P.S. Having limited knowledge in clustering domain, I suspect I may be asking about really obvious thing, or my terminology may sound strange to clustering experts. If so, please advice what should I read on the subject.

P.P.S. Just in case, I asked the very same question on Quora: http://www.quora.com/How-to-evaluate-external-quality-of-clustering

Best Answer

I do not perfectly understand what you mean by internal and external quality. I assume that internal refers to a measure computed on the obtained partition while external is the result that you would like to obtain.

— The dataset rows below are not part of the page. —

/-- Places the next team of the head packet of a queue on a set of cores; with the last team P moves on. The packet counts
the team before its groups begin, since a kill may end it at once. -/
def State.placeNext (s : State) (ctx q : Nat) (p : Packet) (core : Nat) (ob ab : Nat → Nat) : State :=
  let first := p.placed == 0 && p.draw.isNone && p.teams > 0
  let p := if p.placed = 0 ∧ p.left = 0 then { p with status := s.startStatus ctx p, born := s.order.next } else p
  let (p, s) := if first && p.kind == 2 then s.startDraw ctx q p else (p, s)
  let r := p.request ctx q
  let p := { p with placed := p.placed + 1, left := p.left + 1, starved := false }
  let s := s.updQueue ctx q fun qu => { qu with cur := some p, placed := p.placed, state := .active }
  let (_, _, s) := s.placeTeam r core ob ab
  match (s.queue? ctx q).bind (·.cur) with
  | some p => if p.placed ≥ p.teams then s.consume ctx q p (p.slot + 1) else s
  | none => s

/-- The head packet with an unplaced team, in a queue that may place it. -/
def State.placeable (s : State) (ctx q : Nat) : Option Packet :=
  match s.queue? ctx q with
  | none => none
  | some qu =>
    let open_ := qu.state == .ready || qu.state == .late || qu.state == .active
    if !s.dispatching ctx || !open_ || qu.wait.isSome || qu.due then none
    else match qu.cur with
      | some p => if (p.kind = 1 ∨ p.kind = 2) ∧ !p.kd.isEmpty ∧ p.placed < p.teams ∧ !s.isDropped ctx p then some p else none
      | none => none

def Packet.bid (p : Packet) (ctx q : Nat) : Bid := { ctx, queue := q, deadline := p.deadline, kd := p.kd.headD {}, starved := p.starved }

/-- TEAM_PLACE: the next team of the highest-ranked packet, on the set of cores that starts at `core`. Digit j of ob and
ab, to the bases 128 and 32, is the first slot on core index j. -/
def execTeamPlace (ctx q core ob ab : Nat) (s : State) : Host.Outcome State Fault Refusal :=
  match s.placeable ctx q with
  | none => .next s
  | some p =>
    let fo (j : Nat) : Nat := ob / 128 ^ j % 128
    let fa (j : Nat) : Nat := ab / 32 ^ j % 32
    if s.fits (p.kd.headD {}) core fo fa && s.mayPlace (p.bid ctx q) then .next (s.placeNext ctx q p core fo fa) else .next s

/-- Starts a LAUNCH or DRAW: drops a late one, completes one without work, or places its first team where it fits first. -/
def State.startWork (s : State) (ctx q kind : Nat) : State :=
  match s.startable ctx q kind with
  | none => s
  | some (_, p) =>
    let kd := p.kd.headD {}
    if p.kd.isEmpty then s
    else if s.isDropped ctx p then s.dropLate ctx q p
    else if p.teams = 0 then s.consume ctx q { p with status := s.startStatus ctx p } (p.slot + 1)
    else match s.firstFit kd none with
      | some core =>
        if s.mayPlace (p.bid ctx q) then
          s.placeNext ctx q p core (fun j => s.lowSlots false (core + j) kd.oslots) (fun j => s.lowSlots true (core + j) kd.aslots)
        else s
      | none => s

def execLaunchPacket (ctx q : Nat) (s : State) : Host.Outcome State Fault Refusal := .next (s.startWork ctx q 1)
def execDrawPacket (ctx q : Nat) (s : State) : Host.Outcome State Fault Refusal := .next (s.startWork ctx q 2)

/-- A draw has a fragment team that fits nowhere. -/
def State.drawStarves (s : State) (d : Draw) : Bool :=
  match d.quads.find? (·.state == 1) with
  | some q => (s.firstFit d.fk (some (d.quadOwner q))).isNone
  | none => false

/-- PLACEMENT_STARVATION (R183): 4,096 front-end clocks have passed without a fit, for a team of the head packet or for a
fragment team of a DRAW of the queue. -/
def execPlacementStarvation (ctx q : Nat) (s : State) : Host.Outcome State Fault Refusal :=
  let t : State := { s with draws := s.draws.map fun (n, d) =>
    (n, if d.ctx == ctx && d.queue == q && s.drawStarves d then { d with starved := true } else d) }
  match s.placeable ctx q with
  | none => .next t
  | some p =>
    if (s.firstFit (p.kd.headD {}) none).isSome then .next t
    else .next (t.updQueue ctx q fun qu => { qu with cur := some { p with starved := true } })

/-! ### Completion (R179, R181) -/

/-- Every fragment of a draw is applied. -/
def Draw.done (d : Draw) : Bool := d.quads.isEmpty && d.nextPrim ≥ d.insts * primCount (bits d.record 128 3) d.vcount

/-- Stores of a team that has ended are still to be performed: tile stores, and those of its copies (R179, R197). -/
def State.storesDue (s : State) (t : Team) : Bool :=
  t.copies > 0 || s.engines.any fun e => e.2.queue.any fun m => m.team == t.uid && m.stores

def State.packetDone (s : State) (ctx : Nat) (p : Packet) : Bool :=
  p.wait.isNone && p.placed ≥ p.teams && p.left == 0 && p.copies == 0
    && !(s.teams.any fun t => t.2.ctx == ctx && t.2.queue == p.queue && t.2.seq == p.seq && s.storesDue t.2)
    && match p.draw with
      | some d => match Map.find s.draws d with | some d => d.done | none => true
      | none => true

def Packet.record_ (p : Packet) (now : Nat) : List Byte :=
  toBytes 16 (p.seq % 2 ^ 32 + (if p.failed then 3 else p.status) * 2 ^ 32 + p.kind % 256 * 2 ^ 36 + now * 2 ^ 64)

/-- Removes the first packet that satisfies f. -/
def dropFirst (f : Packet → Bool) : List Packet → List Packet
  | [] => []
  | p :: ps => if f p then ps else p :: dropFirst f ps

/-- PACKET_COMPLETE: the record if CPL asks for one, with the queue's fields; then later packets may start. -/
def execPacketComplete (ctx q seq : Nat) (s : State) : Host.Outcome State Fault Refusal :=
  match s.queue? ctx q with
  | none => .next s
  | some qu =>
    let mine (p : Packet) : Bool := p.seq == seq && s.packetDone ctx p
    match qu.open_.find? mine with
    | none => .next s
    | some p =>
      let close (s : State) : State :=
        let s := s.updQueue ctx q fun qu => { qu with open_ := dropFirst (fun r => r == p) qu.open_ }
        let s := match p.draw with | some d => { s with draws := Map.erase s.draws d } | none => s
        s.wakeQueue ctx q
      let halt (s : State) (c va : Nat) : State :=
        let (tok, s) := s.frontFault ctx q c va
        s.updQueue ctx q fun qu => { qu with open_ := qu.open_.map fun r => if r == p then { r with wait := some tok } else r }
      if (s.ctx ctx).state == .saved then .next s
      else if !p.cpl then .next (close s)
      else match s.frontStore ctx (qu.cplbase + 16 * p.slot) (p.record_ (s.port (s.ctx ctx).port).now) .write p.name with
        | (.bad c va, s) => .next (halt s c va)
        | (.stall, s) => .next s
        | (.ok _, s) => .next (close (s.writeBack ctx q))

/-- GROUP_FREED (R199): an EXITING group's results have landed; its slot and footprint are free, and the team may end. -/
def execGroupFreed (g : Nat) (s : State) : Host.Outcome State Fault Refusal :=
  match s.group g with
  | none => .next s
  | some gr => if gr.phase == .exiting && gr.outst.isEmpty then .next (s.freeGroup g) else .next s

/-! ### Doorbells and NOW (R175, R182, R185) -/

/-- The queue of a doorbell: of a context of the port, resident, with a number below QCOUNT. -/
def State.rung (s : State) (port : Bool) (ctx q : Nat) : Bool :=
  (s.ctx ctx).port == port.toNat && (s.ctx ctx).dispatching && q < (s.ctx ctx).rc.qcount && (s.queue? ctx q).isSome

/-- The address of TAIL in a queue's descriptor. -/
def State.tailAt (s : State) (ctx q : Nat) : Nat := (s.ctx ctx).rc.qtbase + 64 * q + 12

/-- What a doorbell does once TAIL is read: 0 ring, 1 start, 2 reset (R185). -/
def State.bellAct (s : State) (ctx q op : Nat) : State :=
  match s.queue? ctx q with
  | none => s
  | some qu =>
    match op with
    | 0 => s.settleQueue ctx q
    | 1 => if qu.state == .stopped then s.settleNow ctx q else s
    | _ =>
      if qu.state == .stopped || qu.state == .faulted then
        (s.updQueue ctx q fun qu => { qu with head := qu.tail, placed := 0, cur := none }).settleNow ctx q
      else s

Usually, internal measure aims at comparing the within cluster distance compared to the distance between the cluster. Intuitively, if clusters are dense and well separated, then you have a good clustering. As this is the objective of clustering, you cannot really do better, unless you ask people to look at your partitions and say whether or not they are good.

If the resulting clustering does not seems good to you, it is probably that either your points are not correctly placed or your distance is not adapted to your problem. For example, suppose that your expected clusters form long parallel rectangle in your representation. If you use an euclidean distance, you won't be able to find the expected partition.

To solve this problem, if in the resulting partition, you find that their is points in the same cluster that should not belong together, then ask yourself why the chosen distance considered them as close. Then, just build (or read about) a new distance function that avoid this problem.

To sum up, if you find that the computed partition does not make sense, it is not necessarily because your quality measure is wrong, but more likely because the clustering performed the wrong task. Finding a good distance and space representation is probably the main task when doing clustering.